= BRIEF =
From the listing below, copy every line with the word "contains".

------------------------------

-- ==== Sys2Proof/Tests/Slice0.lean ====
section
/-! SUPPORT. The model's own tests: ill-formed commands that WellFormed refuses, values that the published standards give, and for
every statement with hypotheses a state and operands that meet them. -/
namespace Sys2Proof.Tests
open Sys2Proof Sys2Proof.Machine

set_option Elab.async false

/-! ### Ill-formed commands -/

def noEnv : MemEnv := ⟨[], []⟩

theorem test_wellformed_port24 : (Instr.retrain 23).wellFormed = true ∧ (Instr.retrain 24).wellFormed = false := by decide +kernel

theorem test_wellformed_port16 :
    (Instr.feedWaitTimeout 15 []).wellFormed = true ∧ (Instr.feedWaitTimeout 16 []).wellFormed = false := by decide +kernel

theorem test_wellformed_queue :
    (Instr.rmaStore 15 noEnv).wellFormed = true ∧ (Instr.rmaStore 16 noEnv).wellFormed = false := by decide +kernel

theorem test_wellformed_chip :
    (Instr.unfence true 16383).wellFormed = true ∧ (Instr.unfence true 16384).wellFormed = false := by decide +kernel

theorem test_wellformed_register :
    (Instr.dbgReg 0xFFFFFF).wellFormed = true ∧ (Instr.dbgReg 0x1000000).wellFormed = false := by decide +kernel

theorem test_wellformed_sram :
    (Instr.dbgSram 402653183).wellFormed = true ∧ (Instr.dbgSram 402653184).wellFormed = false := by decide +kernel

theorem test_wellformed_address :
    (Instr.tierLineUncorr (2 ^ 64 - 1) noEnv).wellFormed = true ∧ (Instr.tierLineUncorr (2 ^ 64) noEnv).wellFormed = false := by decide +kernel

theorem test_wellformed_width :
    (Instr.registerWrite true 0 16 0).wellFormed = true ∧ (Instr.registerWrite true 0 64 0).wellFormed = false := by decide +kernel

theorem test_wellformed_env :
    (Instr.datumBegin ⟨[(2 ^ 64 - 1, [0])], [2 ^ 66 - 1]⟩).wellFormed = true ∧
    (Instr.datumBegin ⟨[(2 ^ 64, [0])], []⟩).wellFormed = false ∧ (Instr.datumBegin ⟨[], [2 ^ 66]⟩).wellFormed = false := by decide +kernel

theorem test_wellformed_layer :
    (Instr.bucketMapBuild 255 []).wellFormed = true ∧ (Instr.bucketMapBuild 256 []).wellFormed = false := by decide +kernel

theorem test_wellformed_half :
    (Instr.sortStart 0 1 []).wellFormed = true ∧ (Instr.sortStart 0 2 []).wellFormed = false := by decide +kernel

theorem test_wellformed_block :
    (Instr.tallyCount ⟨255, 1, 65535⟩ []).wellFormed = true ∧ (Instr.tallyCount ⟨0, 0, 65536⟩ []).wellFormed = false ∧
    (Instr.tallyCount ⟨256, 0, 0⟩ []).wellFormed = false ∧ (Instr.tallyCount ⟨0, 2, 0⟩ []).wellFormed = false := by decide +kernel

theorem test_wellformed_array :
    (Instr.scorePairDone ⟨0, 0, 0⟩ 1 4095 noEnv []).wellFormed = true ∧
    (Instr.scorePairDone ⟨0, 0, 0⟩ 2 0 noEnv []).wellFormed = false ∧ (Instr.scorePairDone ⟨0, 0, 0⟩ 0 4096 noEnv []).wellFormed = false := by
  decide +kernel

theorem test_wellformed_pool :
    (Instr.allocGrant 5 []).wellFormed = true ∧ (Instr.allocGrant 6 []).wellFormed = false := by decide +kernel

theorem test_wellformed_channel :
    (Instr.ackTimer 0 0xC).wellFormed = true ∧ (Instr.ackTimer 0 0x1).wellFormed = false := by decide +kernel

theorem test_wellformed_psn :
    (Instr.retransmitTimeout 0 0 (2 ^ 24 - 1)).wellFormed = true ∧ (Instr.retransmitTimeout 0 0 (2 ^ 24)).wellFormed = false := by decide +kernel

theorem test_wellformed_entry :
    (Instr.grant 0 (List.replicate 16 0)).wellFormed = true ∧ (Instr.grant 0 (List.replicate 15 0)).wellFormed = false := by decide +kernel

theorem test_wellformed_token :
    (Instr.dbgUnlock (List.replicate 128 0)).wellFormed = true ∧ (Instr.dbgUnlock (List.replicate 127 0)).wellFormed = false := by decide +kernel

theorem test_wellformed_lanes :
    (Instr.agreementResult (List.replicate 64 0)).wellFormed = true ∧ (Instr.agreementResult []).wellFormed = false := by decide +kernel

theorem test_wellformed_advert :
    (Instr.finish 0 [0] ⟨List.replicate 9 0, 0, 3⟩).wellFormed = true ∧ (Instr.finish 0 [0] ⟨[], 0, 0⟩).wellFormed = false ∧
    (Instr.finish 0 [0] ⟨List.replicate 9 0, 0, 4⟩).wellFormed = false := by decide +kernel

theorem test_wellformed_banks :
    (Instr.selftestDone [47] true).wellFormed = true ∧ (Instr.selftestDone [48] true).wellFormed = false := by decide +kernel

theorem test_wellformed_message :
    (Instr.abort 0 [0]).wellFormed = true ∧ (Instr.abort 0 []).wellFormed = false := by decide +kernel
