/-- The applied record that a store or an atomic of this package's own requesters leaves at the home of a location (R75): the
requester's next request acknowledges the one before it (notes/assumptions/121). -/
def Chip.noted (c : Chip) (a : Agent) (home : Agent) (value : Nat) (poison : Bool) : Chip :=
  let old := c.mem.ownSeq.find? fun k => k.1 = a
  let kept := c.mem.applied.filter fun r => !(r.agent = a && old = some (a, r.seq))
  let seq := c.mem.nextSeq
  { c with mem := { c.mem with
      applied := { agent := a, seq := seq, home := home, value := value, poison := poison, own := true } :: kept
      nextSeq := seq + 1
      ownSeq := (c.mem.ownSeq.filter fun k => k.1 ≠ a) ++ [(a, seq)] } }

/-- The applied record of a write past the caches at a physical address (R27, R75). -/
def Chip.notedAt (c : Chip) (a : Agent) (pa : Nat) : Chip :=
  match c.target pa with
  | .main l => c.noted a (c.homeOf l) 0 false
  | _ => c

/-- Whether an agent owns a line in M or E (R67, R69). -/
def Chip.ownsLine (c : Chip) (a : Agent) (line : Nat) : Bool :=
  match c.mem.dir.find? (·.line = line) with
  | some e => e.owner = some a && (e.state = .m || e.state = .e)
  | none => false

/-- Add an applied record (R75). -/
def Chip.recordApplied (c : Chip) (a : Answer) : Chip :=
  { c with mem := { c.mem with applied := a :: c.mem.applied, answers := a :: c.mem.answers } }

/-- Lose every reservation on the granule of a location, but one thread's own (R71). -/
def Chip.breakResv (c : Chip) (loc : Nat) (but : Option Nat) : Chip :=
  { c with mem := { c.mem with resv := c.mem.resv.filter fun r =>
      !(r.granule = loc / 64) || decide (but = some r.thread) } }

/-- Lose a thread's reservation (R71). -/
def Chip.dropResv (c : Chip) (t : Nat) : Chip :=
  { c with mem := { c.mem with resv := c.mem.resv.filter fun r => !(r.thread = t) } }

/-- The L1 line of a core (R65). -/
def Chip.l1Line? (c : Chip) (core line : Nat) : Option L1Line :=
  c.mem.l1.find? fun l => l.core = core && l.line = line

/-- Whether a core holds dirty bytes of a line (R65). -/
def Chip.holdsDirty (c : Chip) (core line : Nat) : Bool :=
  match c.l1Line? core line with
  | some l => l.dirty ≠ 0
  | none => false

/-- Put back an L1 line; one with no dirty byte and no lease is dropped. -/
def Chip.setL1 (c : Chip) (l : L1Line) : Chip :=
  let others := c.mem.l1.filter fun k => !(k.core = l.core && k.line = l.line)
  { c with mem := { c.mem with l1 := if l.dirty = 0 && l.leaseEnd = 0 then others else others ++ [l] } }

/-- Write the bytes of a line whose mask bit is set, from byte i of n remaining. -/
def Chip.putMasked (c : Chip) (line : Nat) (d : BitVec 512) (mask : BitVec 64) : Nat → Chip
  | 0 => c
  | n + 1 =>
    let i := 63 - n
    let c := if mask.getLsbD i then c.putByte (line * 64 + i) (lineByte d i) else c
    c.putMasked line d mask n

/-- The directory entry of a line, none in state I (R69). -/
def Chip.dirEntry? (c : Chip) (line : Nat) : Option DirEntry := c.mem.dir.find? (·.line = line)

/-- Set or remove (state I) the directory entry of a line. -/
def Chip.setDir (c : Chip) (line : Nat) (e : Option DirEntry) : Chip :=
  let others := c.mem.dir.filter (·.line ≠ line)
  { c with mem := { c.mem with dir := match e with | none => others | some e => others ++ [e] } }

/-- The dirty lines of a core that R139 writes back before a line whose newest byte has an epoch: those with an older
byte, and transitively theirs. -/
def epochClosure (ls : List L1Line) : Nat → Nat → Nat
  | 0, e => e
  | n + 1, e =>
    let e' := ls.foldl (fun m l => if l.firstEpoch < m && m < l.lastEpoch then l.lastEpoch else m) e
    epochClosure ls n e'

/-- The dirty lines of a core. -/
def Chip.dirtyLines (c : Chip) (core : Nat) : List L1Line :=
  c.mem.l1.filter fun l => l.core = core && l.dirty ≠ 0

/-- The C-die L2 of a core, as an agent (R69). -/
def agentOf (core : Nat) : Agent := .cdie (core / 80)

/-- Whether an agent holds a readable copy of a line. -/
def DirEntry.holds (e : DirEntry) (a : Agent) : Bool := e.owner = some a || e.sharers.contains a

/-- Cores with dirty bytes of a line that reach the L2s before a core's own (R65, R67, R69): the die's owner, and one whose
notice came first, before the core's pending notice; and behind the other copies, unless the die holds the line in M or E. -/
def Chip.ownersBefore (c : Chip) (core line : Nat) : List Nat :=
  let dirty := (c.mem.l1.filter fun l => l.line = line && l.dirty ≠ 0 && l.core ≠ core).map (·.core)
  let earlier := c.mem.notices.takeWhile fun o => o ≠ (core, line)
  dirty.filter fun k =>
    if k / 80 = core / 80 then
      c.mem.notices.contains (core, line) && (c.mem.owned.contains (k / 80, line, k) || earlier.contains (k, line))
    else match c.dirEntry? line with
      | none => false
      | some e => !(e.owner = some (agentOf core) && (e.state = .m || e.state = .e)) && e.holds (agentOf k)

/-- The dirty bytes of a line of a core reach the L2, which takes the line in M: every other copy is invalidated (R65, R67, R69).
A whole clean line clears its poison; bytes spilled with poison bring it (R73, R217). An L2 that asks its home leaves a record (R75). -/
def Chip.pushLine (c : Chip) (core line : Nat) : Chip :=
  match c.l1Line? core line with
  | none => c
  | some l =>
    let c := c.putMasked line l.data l.dirty 64
    let c := if l.dirty = BitVec.allOnes 64 then c.cleanse (line * 64) 64 else c
    let bad := decide (l.dirty &&& l.poison ≠ 0) || l.taint.isSome
    let c := if bad then c.setPoison (line * 64) else c
    let c := c.setL1 { l with dirty := 0, taint := none, poison := if l.taint.isSome then BitVec.allOnes 64 else l.poison }
    let asks := decide (c.homeOf (line * 64) ≠ agentOf core) && !c.ownsLine (agentOf core) line
    let c := c.setDir line (some ⟨line, .m, some (agentOf core), []⟩)
    let c := if asks then c.noted (agentOf core) (c.homeOf (line * 64)) 0 false else c
    { c with mem := { c.mem with
        owned := c.mem.owned.filter fun o => !(o.2.1 = line && o.2.2 = core)
        notices := c.mem.notices.filter fun o => !(o.1 = core && o.2 = line) } }

/-- Whether a write-back of a line can be made now: its L2 owns the line, or the home takes the request (R35, R65, R75, R76). -/
def Chip.mayPush (c : Chip) (core line : Nat) : Bool :=
  c.homesQuiet || c.ownsLine (agentOf core) line ||
  !(c.lineHeld line || c.dirFaulty line || (decide (c.homeOf (64 * line) ≠ agentOf core) && c.refuses (c.homeOf (64 * line))))

/-- Write back a line of a core: before it what R139 orders first and what other owners hold of the line (R65, R69, R139). The
lines in the second argument are being written back already. One that its home does not take, or that must follow such a one, stays
(R75, R76). -/
def Chip.flushLine : Nat → List (Nat × Nat) → Chip → Nat → Nat → Chip
  | 0, _, c, _, _ => c
  | n + 1, busy, c, core, line =>
    match c.l1Line? core line with
    | none => c
    | some l =>
      if l.dirty = 0 || busy.contains (core, line) || !c.mayPush core line then c
      else
        let busy := (core, line) :: busy
        let ls := c.dirtyLines core
        let e := epochClosure ls ls.length l.lastEpoch
        let first := (ls.filter fun k => k.firstEpoch < e && k.line ≠ line).map (·.line)
        let c := first.foldl (fun c k => Chip.flushLine n busy c core k) c
        let owners := c.ownersBefore core line
        let c := owners.foldl (fun c k => Chip.flushLine n busy c k line) c
        let before := first.map (core, ·) ++ owners.map (·, line)
        if before.any fun k => !busy.contains k && c.holdsDirty k.1 k.2 then c else c.pushLine core line

/-- Write back a line of a core (R65, R139). -/
def Chip.writeBack (c : Chip) (core line : Nat) : Chip :=
  c.flushLine ((c.mem.l1.filter fun l => l.dirty ≠ 0).length + 1) [] core line

/-- Write back every core-owned line of a core (R65, R66). -/
def Chip.writeBackAll (c : Chip) (core : Nat) : Chip :=
  ((c.dirtyLines core).map (·.line)).foldl (fun c k => c.writeBack core k) c

/-- A line of a core whose write-back its home, or that of a line before it, does not take now (R75, R76, R139). -/
def Chip.stuckLine (c : Chip) (core : Nat) : Option Nat :=
  if c.homesQuiet then none else ((c.writeBackAll core).dirtyLines core).head?.map (·.line)

/-- Whether the homes take every line that some cores have to write back (R75, R76, R139). -/
def Chip.homesTake (c : Chip) (cores : List Nat) : Bool := cores.all fun k => (c.stuckLine k).isNone

/-- Whether a recall of a line waits for such a write-back (R65, R76). -/
def Chip.recallWaits (c : Chip) (line : Nat) : Bool :=
  !c.homesQuiet && c.mem.l1.any fun l => l.line = line && l.dirty ≠ 0 && (c.writeBack l.core line).holdsDirty l.core line

/-- End every lease of a core's L1 (R64). -/
def Chip.endLeases (c : Chip) (core : Nat) : Chip :=
  { c with mem := { c.mem with l1 := (c.mem.l1.map fun l =>
      if l.core = core then { l with leaseEnd := 0 } else l).filter fun l => !(l.dirty = 0 && l.leaseEnd = 0) } }

/-- Drop a core's L1 copy of a line (R64), after its dirty bytes are written back; it stays while they cannot be (R76). -/
def Chip.dropL1 (c : Chip) (core line : Nat) : Chip :=
  let c := c.writeBack core line
  if c.holdsDirty core line then c else
  { c with mem := { c.mem with l1 := c.mem.l1.filter fun l => !(l.core = core && l.line = line) } }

------------------------------

= ANSWER TO THE EXERCISE =
def DirEntry.holds (e : DirEntry) (a : Agent) : Bool := e.owner = some a || e.sharers.contains a
      c.mem.notices.contains (core, line) && (c.mem.owned.contains (k / 80, line, k) || earlier.contains (k, line))
      if l.dirty = 0 || busy.contains (core, line) || !c.mayPush core line then c
        if before.any fun k => !busy.contains k && c.holdsDirty k.1 k.2 then c else c.pushLine core line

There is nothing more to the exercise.